=== Data provided ===
-- ==== Sys2Proof/Machine/Zaled.lean ====
section
/-! DEFINITION. Zaled ports: link states, flits, replay, credits, sideband, peer authentication, and frames (R303 to R312, R349). -/

namespace Sys2Proof.Machine

def modZ (s : State) (p : PortId) (f : Zld → Zld) : State := { s with zld := vmod s.zld p f }

/-- The tenant whose Reduce share holds a port, and the partition that its entries go to. -/
def portShare (s : State) (p : PortId) : Option TenantId := allTenants.find? (fun t => bitOf s.red.shares[t].ports p.1)
def portPart (s : State) (p : PortId) : PartId := match portShare s p with
  | some t => tenantPart t
  | none => mgmt

/-! ## Flits (R305) -/

/-- The fields of a flit header (Table 11.3). `resv` is the reserved bits. -/
structure FlitHdr where
  type : Nat
  seq : Nat
  ack : Nat
  ackv : Bool
  rply : Bool
  sof : Bool
  eof : Bool
  tag : Bool
  resv : Nat
  credit : Nat
  len : Nat
  deriving DecidableEq, Repr

def parseFlit (f : List Byte) : FlitHdr :=
  let x := ofBe (f.take 8)
  { type := bitsOf x 63 60, seq := bitsOf x 59 48, ack := bitsOf x 47 36, ackv := bitOf x 35, rply := bitOf x 34, sof := bitOf x 33,
    eof := bitOf x 32, tag := bitOf x 31, resv := bitsOf x 30 28 + 8 * bitsOf x 15 9, credit := bitsOf x 27 16, len := bitsOf x 8 0 }

def flitHead (h : FlitHdr) : List Byte :=
  beBytes 8 (h.type * 2 ^ 60 + h.seq * 2 ^ 48 + h.ack * 2 ^ 36 + b2n h.ackv * 2 ^ 35 + b2n h.rply * 2 ^ 34 + b2n h.sof * 2 ^ 33 +
    b2n h.eof * 2 ^ 32 + b2n h.tag * 2 ^ 31 + h.credit * 2 ^ 16 + h.len)

/-- The 512 bytes of a flit. -/
def flitBytes (h : FlitHdr) (payload : List Byte) : List Byte :=
  let b := flitHead h ++ padTo 464 payload
  flitSeal (b ++ beBytes 8 (crc64 b))

/-- Do bytes 0 to 471 match the crc field? -/
def flitCrcOk (f : List Byte) : Bool := ofBe (bslice f 472 8) == crc64 (f.take 472)

/-- Send one flit: it carries the latest ACK and CREDIT, and RPLY when a replay is to be asked for (R306). Flags: 1 SOF, 2 EOF, 4 TAG. -/
def sendFlit (s : State) (p : PortId) (type seq flags : Nat) (payload : List Byte) : State :=
  let z := s.zld[p]
  let h : FlitHdr := {
    type := type, seq := seq, ack := (z.rxNext + 4095) % 4096, ackv := z.rxAny, rply := z.rplyDue, sof := bitOf flags 0,
    eof := bitOf flags 1, tag := bitOf flags 2, resv := 0, credit := z.freed % 4096, len := payload.length }
  emitOut (modZ s p (fun z => { z with rplyDue := false })) (.flit p (flitBytes h payload))

def sendIdle (s : State) (p : PortId) : State := sendFlit s p 0 0 0 []

/-- Send a DATA or SIDEBAND flit and hold it in the replay buffer. -/
def sendKept (s : State) (p : PortId) (type flags : Nat) (payload : List Byte) : State :=
  let seq := s.zld[p].txSeq
  modZ (sendFlit s p type seq flags payload) p (fun z => { z with
    replayBuf := z.replayBuf ++ [(seq, byteOf type :: byteOf flags :: payload)],
    txSeq := (seq + 1) % 4096,
    since := if z.replayBuf = [] then s.alm.t else z.since,
    dataSent := if type = 1 then z.dataSent + 1 else z.dataSent })

/-- Send again every flit that no ACK covers (R306); DATA passes only in UP (R304). -/
def resendAll (s : State) (p : PortId) : State :=
  (s.zld[p].replayBuf.filter (fun e => s.zld[p].state == .up || e.2.getD 0 0 != 1)).foldl (fun s e => sendFlit s p ((e.2.getD 0 0).toNat) e.1 ((e.2.getD 1 0).toNat) (e.2.drop 2)) s

/-! ## The sideband (R312) -/

/-- A message: its 16-byte header and body. -/
def sbMessage (type id : Nat) (body : List Byte) : List Byte :=
  [1, byteOf type] ++ beBytes 2 body.length ++ beBytes 4 id ++ List.replicate 8 0 ++ body

/-- The flags of piece k of n. -/
def sbFlags (k n : Nat) : Nat := b2n (k == 0) + 2 * b2n (k + 1 == n)

def sbStates (z : Zld) : Bool := z.state == .hello || z.state == .auth || z.state == .up

/-- RETRAIN, trained: the HELLO that names the peer is awaited (R304). -/
def helloDue (z : Zld) : Bool := z.state == .retrain && z.fromRetrain

/-- The flits that R306 lets others than that HELLO keep unacknowledged, so that the HELLO after RETRAIN always has a place of the 256
(notes/assumptions/36.md). -/
def replayRoom : Nat := 255

/-- Send the next waiting message when none is in flight and the replay buffer has room. -/
def sbPump (s : State) (p : PortId) : State :=
  let z := s.zld[p]
  match z.sb with
  | [] => s
  | m :: rest =>
    let fl := chunks 464 m
    if !sbStates z || z.replayBuf.any (fun e => e.2.getD 0 0 == 2) || replayRoom < z.replayBuf.length + fl.length then s
    else (fl.zipIdx).foldl (fun s f => sendKept s p 2 (sbFlags f.2 fl.length) f.1) (modZ s p (fun z => { z with sb := rest }))

def sbQueue (s : State) (p : PortId) (type : Nat) (body : List Byte) : State :=
  sbPump (modZ s p (fun z => { z with sb := z.sb ++ [sbMessage type z.sbId body], sbId := (z.sbId + 1) % 2 ^ 32 })) p

/-- The body of this device's HELLO. -/
def helloBody (p : PortId) : List Byte := deviceId ++ [byteOf p.1, 0] ++ beBytes 2 512 ++ List.replicate 12 0

/-- The first received message of a type, taken out. -/
def sbTake (s : State) (p : PortId) (type : Nat) : Option (List Byte × State) :=
  match s.zld[p].sbIn.find? (fun m => m.1 == type) with
  | none => none
  | some m => some (m.2, modZ s p (fun z => { z with sbIn := z.sbIn.erase m }))

/-! ## Link states (Table 11.1) -/

/-- The link layer as at the start of a link; the enables, the counters of Table 11.12 and the message count stay. -/
def zldFresh (z : Zld) : Zld :=
  { ({} : Zld) with en := z.en, retrain := z.retrain, refused := z.refused, replayCount := z.replayCount, crcFails := z.crcFails,
                    fec := z.fec, disc := z.disc, sbId := z.sbId }

/-- The lanes start to train: unpinned ones adapt, pinned ones keep LANEl_EQ (R303). -/
def lanesTrain (s : State) (p : PortId) : State :=
  { s with lane := vmod s.lane p (fun l => vmap l (fun x => { x with lock := false, adapting := !x.pin, eqCur := if x.pin then x.eq else x.eqCur })) }

/-- One lane has trained: what adaptation found, and the eye, are free values. -/
def laneLock (s : State) (p : PortId) (i : PortId) : State :=
  let e := drawFree s (2 ^ 28)
  let y := drawFree e.2 256
  { y.2 with lane := vmod y.2.lane p (fun l => vmod l i (fun x => { x with
      lock := true, adapting := !x.pin, eqCur := if x.pin then x.eq else word32 e.1, eye := byteOf y.1 })) }
def lanesLock (s : State) (p : PortId) : State := allPorts.foldl (fun s i => laneLock s p i) s

def lanesLost (s : State) (p : PortId) : State :=
  { s with lane := vmod s.lane p (fun l => vmap l (fun x => { x with lock := false, adapting := false })) }

/-- What the port waited for from the DRBG is dropped. -/
def zldForget (s : State) (p : PortId) : State := drbgForget (drbgForget s mgmt (.zldNonce p)) mgmt (.zldProof p)

/-- The SENDs in progress on a port that leaves UP fail (R293). -/
def zldLeave (s : State) (p : PortId) : State := if s.zld[p].state = .up then portDownSends s p else s

/-- DOWN. -/
def zldDown (s : State) (p : PortId) : State :=
  lanesLost (modZ (zldForget (zldLeave s p) p) p (fun z => { zldFresh z with entered := s.alm.t })) p

/-- TRAINING from DOWN or HELLO. -/
def zldTrain (s : State) (p : PortId) : State :=
  lanesTrain (modZ (zldForget s p) p (fun z => { zldFresh z with state := .training, entered := s.alm.t })) p

/-- RETRAIN: sequence, ACK and credit counts stay. -/
def zldRetrain (s : State) (p : PortId) : State :=
  lanesTrain (modZ (zldForget (zldLeave s p) p) p (fun z => { z with
    state := .retrain, fromRetrain := false, late := false, replays := 0, entered := s.alm.t, sbIn := z.sbIn.filter (fun m => m.1 != 1) })) p

/-- RETRAIN with its entries: management and the port's partition. -/
def zldRetrainLogged (s : State) (p : PortId) : State :=
  let s1 := logN s mgmt .zld codeZldRetrain p.1 0
  let s2 := match portShare s p with
    | some t => logN s1 (tenantPart t) .zld codeZldRetrain p.1 0
    | none => s1
  zldRetrain s2 p

/-- A breach of R306 or R307. -/
def zldBreach (s : State) (p : PortId) : State := zldRetrain (logN s (portPart s p) .zld codeZldProto p.1 0) p

/-- A port in MODE 5. -/
def zldMode (s : State) (p : PortId) : Bool := s.eth[p].modeV == 5

/-- ZLDn_CTL.EN (Table 11.1): a change of it. -/
def zldEnEff (s : State) (p : PortId) (on : Bool) : State :=
  if on = s.zld[p].en then s
  else if on then modZ s p (fun z => { z with en := true, refused := false, entered := s.alm.t })
  else modZ (zldDown s p) p (fun z => { z with en := false })

/-- ZLDn_CTL.RETRAIN: a change from 0 to 1 in UP. -/
def retrainEff (s : State) (p : PortId) (on : Bool) : State :=
  let s1 := modZ s p (fun z => { z with retrain := on })
  if on && !s.zld[p].retrain && s.zld[p].state == .up then zldRetrainLogged s1 p else s1

def mayTrain (s : State) (p : PortId) : Bool := !s.pow.inReset && s.pow.refs.getLsbD 1 && zldMode s p && s.zld[p].en && !s.zld[p].refused && s.zld[p].state == .down

/-- ZLD_SIGNAL_PRESENT (R304). -/
def execZldSignalPresent (p : PortId) (s : State) : Res := .next (if mayTrain s p then zldTrain s p else s)

/-- ZLD_TRAIN_RETRY (R304): 100 ms after the port went down. -/
def execZldTrainRetry (p : PortId) (s : State) : Res :=
  .next (if mayTrain s p && elapsed s s.zld[p].entered 100000000 then zldTrain s p else s)

/-- Within `ns` of entering the link state. -/
def soon (s : State) (p : PortId) (ns : Nat) : Bool := !elapsed s s.zld[p].entered (ns + 1)

/-- ZLD_TRAINING_DONE (R304): within 20 ms, HELLO. In RETRAIN the HELLO that names the peer again goes out, under the next SEQ and held for
replay as R306 asks; training that took more than 5 ms is noted. -/
def execZldTrainingDone (p : PortId) (s : State) : Res :=
  let z := s.zld[p]
  .next (if z.state = .training then
      (if soon s p 20000000 then sbQueue (modZ (lanesLock s p) p (fun z => { z with state := .hello, entered := s.alm.t })) p 1 (helloBody p) else s)
    else if z.state = .retrain ∧ !z.fromRetrain then
      let s1 := modZ (lanesLock s p) p (fun z => { z with fromRetrain := true, late := !soon s p 5000000, sbId := (z.sbId + 1) % 2 ^ 32 })
      sendKept s1 p 2 3 (sbMessage 1 z.sbId (helloBody p))
    else s)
===
__The task__: For this exercise, repeat exactly the lines of the data above from the one with "def zldForget (s" down to the one with "def zldRetrain (s", both end lines included.

__Task response__:
def zldForget (s : State) (p : PortId) : State := drbgForget (drbgForget s mgmt (.zldNonce p)) mgmt (.zldProof p)

/-- The SENDs in progress on a port that leaves UP fail (R293). -/
def zldLeave (s : State) (p : PortId) : State := if s.zld[p].state = .up then portDownSends s p else s

/-- DOWN. -/
def zldDown (s : State) (p : PortId) : State :=
  lanesLost (modZ (zldForget (zldLeave s p) p) p (fun z => { zldFresh z with entered := s.alm.t })) p

/-- TRAINING from DOWN or HELLO. -/
def zldTrain (s : State) (p : PortId) : State :=
  lanesTrain (modZ (zldForget s p) p (fun z => { zldFresh z with state := .training, entered := s.alm.t })) p

/-- RETRAIN: sequence, ACK and credit counts stay. -/
def zldRetrain (s : State) (p : PortId) : State :=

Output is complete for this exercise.